-- ==== Sys2Proof/Laws/Records.lean ====
section
/-! SUPPORT. The faceplate's waveforms keep R487: the sums of the drives of a pixel, and its steps. -/

namespace Sys2Proof.Machine

theorem driveSum_bound (a b : Nat) : ∀ k ≤ 24, -driveBound k ≤ driveSum a b k ∧ driveSum a b k ≤ driveBound k
  | 0, _ => by simp [driveSum, driveBound]
  | k + 1, h => by
    have ih := driveSum_bound a b k (by omega)
    simp only [driveSum, clampInt]
    unfold driveBound at *
    split <;> split at ih <;> (try split) <;> (try split) <;> omega

/-- The 24 drives of a pixel sum to 0. -/
theorem driveSum_end (a b : Nat) : driveSum a b 24 = 0 := by
  have h := driveSum_bound a b 24 le_rfl
  simp only [driveBound] at h
  omega

/-- A drive is −1, 0 or +1. -/
theorem drive_step (a b k : Nat) (h : k < 24) : -1 ≤ drive a b k ∧ drive a b k ≤ 1 := by
  have h0 := driveSum_bound a b k (by omega)
  have h1 := driveSum_bound a b (k + 1) (by omega)
  simp only [drive]
  simp only [driveSum, clampInt] at *
  unfold driveBound at *
  split at h0 <;> split <;> (try split) <;> (try split) <;> omega

end Sys2Proof.Machine
end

- **Your task**
Write down again, exactly as given, only the lines above that fall from the line with "simp [driveSum, driveBound]" to the line with "theorem driveSum_end (a", inclusive.

- **Answer for the task**
  | 0, _ => by simp [driveSum, driveBound]
  | k + 1, h => by
    have ih := driveSum_bound a b k (by omega)
    simp only [driveSum, clampInt]
    unfold driveBound at *
    split <;> split at ih <;> (try split) <;> (try split) <;> omega

/-- The 24 drives of a pixel sum to 0. -/
theorem driveSum_end (a b : Nat) : driveSum a b 24 = 0 := by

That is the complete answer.